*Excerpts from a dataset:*
=-=-=
-- ==== Sys2Proof/Laws/Ops.lean ====
section
/-!
SUPPORT. One lemma per shared operation, saying all it can do; proofs about meanings cite these instead of unfolding.
-/
namespace Sys2Proof.Machine

/-! ### Registers -/

/-- Reading a register after writing one. -/
theorem State.reg_setReg (s : State) (x r : Reg) (b : Byte) :
    (s.setReg x b).reg r = if r = x then b else s.reg r := by
  simp only [State.reg, State.setReg, Vector.get_eq_getElem, Vector.getElem_set]
  by_cases h : r = x
  · simp [h]
  · have : ¬ x.val = r.val := fun hv => h (Fin.ext hv.symm)
    simp [h, this]

@[simp] theorem State.reg_setReg_same (s : State) (x : Reg) (b : Byte) : (s.setReg x b).reg x = b := by
  simp [State.reg_setReg]

@[simp] theorem State.reg_setI (s : State) (w : Word) (r : Reg) : (s.setI w).reg r = s.reg r := rfl
@[simp] theorem State.reg_setPc (s : State) (w : Word) (r : Reg) : (s.setPc w).reg r = s.reg r := rfl
@[simp] theorem State.reg_setDt (s : State) (b : Byte) (r : Reg) : (s.setDt b).reg r = s.reg r := rfl
@[simp] theorem State.reg_setSt (s : State) (b : Byte) (r : Reg) : (s.setSt b).reg r = s.reg r := rfl
@[simp] theorem State.reg_setMem (s : State) (m : Memory) (r : Reg) : (s.setMem m).reg r = s.reg r := rfl
@[simp] theorem State.reg_setDisp (s : State) (d : Display) (r : Reg) : (s.setDisp d).reg r = s.reg r := rfl
@[simp] theorem State.reg_setOut (s : State) (o : Output) (r : Reg) : (s.setOut o).reg r = s.reg r := rfl
@[simp] theorem State.reg_countDraw (s : State) (r : Reg) : s.countDraw.reg r = s.reg r := rfl
@[simp] theorem State.reg_advance (s : State) (r : Reg) : s.advance.reg r = s.reg r := rfl
@[simp] theorem State.reg_pushPc (s : State) (k : Fin 16) (r : Reg) : (s.pushPc k).reg r = s.reg r := rfl
@[simp] theorem State.reg_popPc (s : State) (k : Fin 16) (r : Reg) : (s.popPc k).reg r = s.reg r := rfl
@[simp] theorem State.reg_skipIf (s : State) (c : Bool) (r : Reg) : (s.skipIf c).reg r = s.reg r := by
  simp [State.reg]

/-- Reading a register after writing the flag (10_state.md R22). -/
theorem State.reg_setFlag (s : State) (f : Bool) (r : Reg) :
    (s.setFlag f).reg r = if r = regF then (if f then 1#8 else 0#8) else s.reg r := by
  simp [State.setFlag, State.reg_setReg]

/-- Reading a register after a result and then its flag: the flag wins VF (41_alu.md R132). -/
theorem State.reg_writeResultFlag (s : State) (x : Reg) (b : Byte) (f : Bool) (r : Reg) :
    (s.writeResultFlag x b f).reg r =
      if r = regF then (if f then 1#8 else 0#8) else if r = x then b else s.reg r := by
  simp [State.writeResultFlag, State.reg_setFlag, State.reg_setReg]

/-- Reading a register after a logic operation (41_alu.md R134). -/
theorem State.reg_writeLogic (s : State) (x : Reg) (b : Byte) (r : Reg) :
    (s.writeLogic x b).reg r =
      if r = regF ∧ s.params.logicVfQuirk = .reset then 0#8 else if r = x then b else s.reg r := by
  unfold State.writeLogic
  split
  · next h => simp [h, State.reg_setReg]
  · next h => simp [h, State.reg_setFlag, State.reg_setReg]

/-- Reading a register after FX65's run of loads (42_index_memory.md R175). -/
theorem State.reg_loadedRegs (s : State) (x r : Reg) :
    (s.setV (s.loadedRegs x)).reg r =
      if r.val ≤ x.val then s.mem.read (s.i.toNat + r.val) else s.reg r := by
  simp [State.reg, State.loadedRegs, State.setV, Vector.get_eq_getElem]

@[simp] theorem State.regRun_length (s : State) (x : Reg) : (s.regRun x).length = x.val + 1 := by
  simp [State.regRun]

/-- The `k`-th byte that FX55 stores is V[k] (42_index_memory.md R174). -/
theorem State.regRun_getElem (s : State) (x k : Reg) (h : k.val < (s.regRun x).length) :
    (s.regRun x)[k.val] = s.reg k := by
  simp [State.regRun, State.reg, Vector.get_eq_getElem]

/-! ### The stack -/

/-- A stack slot after a push (40_control_flow.md R103). -/
theorem State.stack_pushPc (s : State) (k j : Fin 16) :
    (s.pushPc k).stack.get j = if j.val = k.val then s.pc else s.stack.get j := by
  simp only [State.pushPc, Vector.get_eq_getElem, Vector.getElem_set]
  by_cases h : j.val = k.val
  · simp [h]
  · simp [h, show ¬ k.val = j.val by omega]

/-! ### Keys -/

/-- A key after setKey (60_exceptions.md R264). -/
theorem State.keyDown_pressKey (s : State) (k j : KeyIx) (b : Bool) :
    (s.pressKey k b).keyDown j = if j = k then b else s.keyDown j := by
  simp only [State.keyDown, State.pressKey, Vector.get_eq_getElem, Vector.getElem_set]
  by_cases h : j = k
  · simp [h]
  · have : ¬ k.val = j.val := fun hv => h (Fin.ext hv.symm)
    simp [h, this]

/-- No key is found exactly where none is down. -/
theorem State.firstKey_eq_none (s : State) : s.firstKey = none ↔ ∀ k : KeyIx, s.keyDown k = false := by
  simp [State.firstKey, List.find?_eq_none]

/-- The key found is the lowest one that is down (44_input_timers.md R222). -/
theorem State.firstKey_eq_some (s : State) (k : KeyIx) :
    s.firstKey = some k ↔ s.keyDown k = true ∧ ∀ j : KeyIx, j < k → s.keyDown j = false := by
  have hs : (List.finRange 16).Pairwise (· < ·) := by decide
  constructor
  · intro h
    obtain ⟨hk, as, bs, hl, has⟩ := List.find?_eq_some_iff_append.mp h
    refine ⟨hk, fun j hj => ?_⟩
    have hmem : j ∈ as := by
      have hj' : j ∈ as ++ k :: bs := hl ▸ List.mem_finRange j
      rw [hl] at hs
      rcases List.mem_append.mp hj' with h' | h'
      · exact h'
      · rcases List.mem_cons.mp h' with rfl | h'
        · exact absurd hj (lt_irrefl _)
        · have := (List.pairwise_cons.mp (List.pairwise_append.mp hs).2.1).1 j h'
          exact absurd hj (not_lt.mpr this.le)
    simpa using has j hmem
  · rintro ⟨hk, hlow⟩
    cases hf : s.firstKey with
    | none => simp [(s.firstKey_eq_none.mp hf) k] at hk
    | some j =>
      have hj : s.keyDown j = true := List.find?_some hf
      obtain ⟨-, as, bs, hl, has⟩ := List.find?_eq_some_iff_append.mp hf
      rcases lt_trichotomy j k with h | h | h
      · simp [hlow j h] at hj
      · rw [h]
      · have hk' : k ∈ as ++ j :: bs := hl ▸ List.mem_finRange k
        rw [hl] at hs
        rcases List.mem_append.mp hk' with h' | h'
        · have := has k h'
          simp [hk] at this
        · rcases List.mem_cons.mp h' with rfl | h'
          · rfl
          · have := (List.pairwise_cons.mp (List.pairwise_append.mp hs).2.1).1 k h'
            exact absurd h (not_lt.mpr this.le)

/-! ### Completion, conditions and checks -/

/-- An instruction that completes answers its state with status OK, and nothing else. -/
theorem State.complete_eq (s : State) : s.complete = .next (s.setOut Output.ok) := rfl

/-- Setting the output keeps every part of the state. -/
theorem OthersKept.setOut (s : State) (o : Output) : OthersKept [] s (s.setOut o) := by
  intro p _
  cases p <;> simp [Part.same, State.keyDown]

/-- Raising a fatal condition sets `halted`, reports, and keeps the rest (60_exceptions.md R245). -/
theorem State.raiseFatal_spec (s : State) (c : Fatal) : RaisesFatal (s.raiseFatal c) s c := by
  refine ⟨_, rfl, rfl, rfl, ?_⟩
  intro p hp
  cases p <;> simp_all [Part.same, State.reg, State.keyDown]

/-- Raising UnknownOpcode reports the word and P, and keeps the rest (60_exceptions.md R241). -/
theorem State.raiseUnknown_spec (s : State) (w : Word) : RaisesUnknown (s.raiseUnknown w) s w s.instrAddr :=
  ⟨_, rfl, rfl, OthersKept.setOut s _⟩

/-- An access whose range is inside the memory goes on. -/
theorem State.withRange_inside (s : State) (kind : AccessKind) (base count : Nat) (k : State → StepResult)
    (h : count = 0 ∨ base + count - 1 ≤ lastAddress) : s.withRange kind base count k = k s :=
  if_neg (by omega)

/-- An access whose range passes 0xFFF raises OutOfBoundsAccess with the lowest address above it (D16). -/
theorem State.withRange_outside (s : State) (kind : AccessKind) (base count : Nat) (k : State → StepResult)
    (h0 : count ≠ 0) (h : lastAddress < base + count - 1) :
    s.withRange kind base count k =
      s.raiseFatal (.outOfBounds kind (max base (lastAddress + 1)) s.instrAddr) :=
  if_pos (by omega)

/-- What a checked access can answer: its continuation, or the raised condition. -/
theorem State.withRange_cases (s : State) (kind : AccessKind) (base count : Nat) (k : State → StepResult) :
    (s.withRange kind base count k = k s ∧ (count = 0 ∨ base + count - 1 ≤ lastAddress)) ∨
      ∃ c, s.withRange kind base count k = s.raiseFatal c := by
  by_cases h : count = 0 ∨ base + count - 1 ≤ lastAddress
  · exact .inl ⟨s.withRange_inside kind base count k h, h⟩
  · exact .inr ⟨_, s.withRange_outside kind base count k (by omega) (by omega)⟩

/-- A key index in 0..15 goes on with that key. -/
theorem State.withKey_legal (s : State) (x : Reg) (f : KeyIx → StepResult) (k : KeyIx)
    (h : (s.reg x).toNat = k.val) : s.withKey x f = f k := by
  unfold State.withKey
  rw [dif_pos (by omega)]
  congr 1
  exact Fin.ext h

/-- A key index above 15 raises OutOfBoundsAccess of kind key. -/
theorem State.withKey_illegal (s : State) (x : Reg) (f : KeyIx → StepResult) (h : 15 < (s.reg x).toNat) :
    s.withKey x f = s.raiseFatal (.outOfBounds .key (s.reg x).toNat s.instrAddr) :=
  dif_neg (by omega)

/-- What a checked key access can answer. -/
theorem State.withKey_cases (s : State) (x : Reg) (f : KeyIx → StepResult) :
    (∃ k, s.withKey x f = f k) ∨ ∃ c, s.withKey x f = s.raiseFatal c := by
  by_cases h : (s.reg x).toNat < 16
  · exact .inl ⟨_, s.withKey_legal x f ⟨_, h⟩ rfl⟩
  · exact .inr ⟨_, s.withKey_illegal x f (by omega)⟩

/-- A fetch in bounds is the word of the two bytes at PC (20_memory.md R64). -/
theorem State.fetch_inside (s : State) (h : s.pc.toNat + 1 ≤ lastAddress) :
    s.fetch = some (wordOfBytes (s.mem.read s.pc.toNat) (s.mem.read (s.pc.toNat + 1))) :=
  if_neg (by omega)

/-- There is no fetch exactly where PC + 1 passes 0xFFF. -/
theorem State.fetch_eq_none (s : State) : s.fetch = none ↔ lastAddress < s.pc.toNat + 1 := by
  unfold State.fetch
  split <;> simp_all

/-- The fetch depends on PC and on what the memory reads, alone (20_memory.md R75). -/
theorem State.fetch_congr {s t : State} (hpc : t.pc = s.pc) (hm : ∀ a, t.mem.read a = s.mem.read a) :
    t.fetch = s.fetch := by
  simp [State.fetch, hpc, hm]

/-! ### The host's operations -/

/-- A timer after a tick, never below 0 (60_exceptions.md R254). -/
theorem countDown_toNat (t : Byte) : (countDown t).toNat = t.toNat - 1 := by
  unfold countDown
  split
  · next h => simp [h]
  · next h =>
    have : t.toNat ≠ 0 := fun h' => h (BitVec.eq_of_toNat_eq h')
    have := t.isLt
    simp [BitVec.toNat_sub]
    omega

/-- No operation but `executeOne()` clears or sets `halted` (10_state.md R38). -/
theorem State.perform_halted {op : Operation} {s t : State} (hop : op ≠ .executeOne) (h : s.perform op = .next t) :
    t.halted = s.halted := by
  cases op with
  | executeOne => exact absurd rfl hop
  | _ => cases h; simp

/-- Every operation but `executeOne()`, of which `exec_shape` speaks, keeps the memory's canonical form. -/
theorem State.perform_mem_wf {op : Operation} {s t : State} (hop : op ≠ .executeOne) (h : s.perform op = .next t)
    (hs : s.mem.wf) : t.mem.wf := by
  cases op with
  | executeOne => exact absurd rfl hop
  | loadFont f => cases h; exact Memory.wf_withFont hs f
  | loadProgram im =>
    cases h
    simp only [State.loadProgram]
    split
    · next m hm => exact Memory.wf_withImage hs _ _ hm
    · exact hs
  | tick => cases h; simpa using hs
  | _ => cases h; exact hs

/-! ### Display cells -/

/-- A cell of the cleared display. -/
theorem Display.cell_clear (px : Fin 64) (py : Fin 32) : Display.cell Display.clear px py = false := by
  simp [Display.cell, Display.clear, Vector.get_eq_getElem]

/-- A cell after one cell is written. -/
theorem Display.cell_setCell (d : Display) (px qx : Fin 64) (py qy : Fin 32) (b : Bool) :
    Display.cell (Display.setCell d px py b) qx qy =
      if qx = px ∧ qy = py then b else Display.cell d qx qy := by
  simp only [Display.cell, Display.setCell, Vector.get_eq_getElem, Vector.getElem_set]
  by_cases hy : qy = py
  · subst hy
    by_cases hx : qx = px
    · subst hx; simp
    · have : ¬ px.val = qx.val := fun hv => hx (Fin.ext hv.symm)
      simp [hx, this]
  · have : ¬ py.val = qy.val := fun hv => hy (Fin.ext hv.symm)
    simp [hy, this]

/-- A cell after one sprite bit: toggled where it is the bit's cell (43_display.md R201). -/
theorem cell_drawPixel (px qx : Fin 64) (py qy : Fin 32) (a : Drawing) :
    Display.cell (drawPixel px py a).1 qx qy =
      if qx = px ∧ qy = py then !Display.cell a.1 qx qy else Display.cell a.1 qx qy := by
  unfold drawPixel
  rw [Display.cell_setCell]
  split
  · next h => rw [h.1, h.2]
  · rfl

/-! ### Loaders -/

/-- The memory after a font load (60_exceptions.md R263). -/
theorem Memory.read_withFont (m : Memory) (font : Vector Byte 80) (a : Nat) :
    (m.withFont font).read a = if h : a < 80 then font.get ⟨a, h⟩ else m.read a := by
  unfold Memory.withFont
  split
  · next h =>
    have := Memory.read_writeBytes_at m 0 font.toList a (by simpa using h)
    simpa [Vector.get_eq_getElem] using this
  · next h => exact Memory.read_writeBytes_outside m 0 _ a (by simp; omega)

/-- Above the font an unlisted address reads 0 (10_state.md R41). -/
theorem initialByte_above_font (a : Nat) (h : 80 ≤ a) : initialByte a = 0#8 := by
  unfold initialByte
  rw [dif_neg (by omega)]
  rfl

end Sys2Proof.Machine
end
=-=-=
In the entries above, find the line with "rintro ⟨hk, hlow⟩" and the line with "simp [hk] at this", then restate word for word both of them and every line between, with nothing more.

*Your solution:*
  · rintro ⟨hk, hlow⟩
    cases hf : s.firstKey with
    | none => simp [(s.firstKey_eq_none.mp hf) k] at hk
    | some j =>
      have hj : s.keyDown j = true := List.find?_some hf
      obtain ⟨-, as, bs, hl, has⟩ := List.find?_eq_some_iff_append.mp hf
      rcases lt_trichotomy j k with h | h | h
      · simp [hlow j h] at hj
      · rw [h]
      · have hk' : k ∈ as ++ j :: bs := hl ▸ List.mem_finRange k
        rw [hl] at hs
        rcases List.mem_append.mp hk' with h' | h'
        · have := has k h'
          simp [hk] at this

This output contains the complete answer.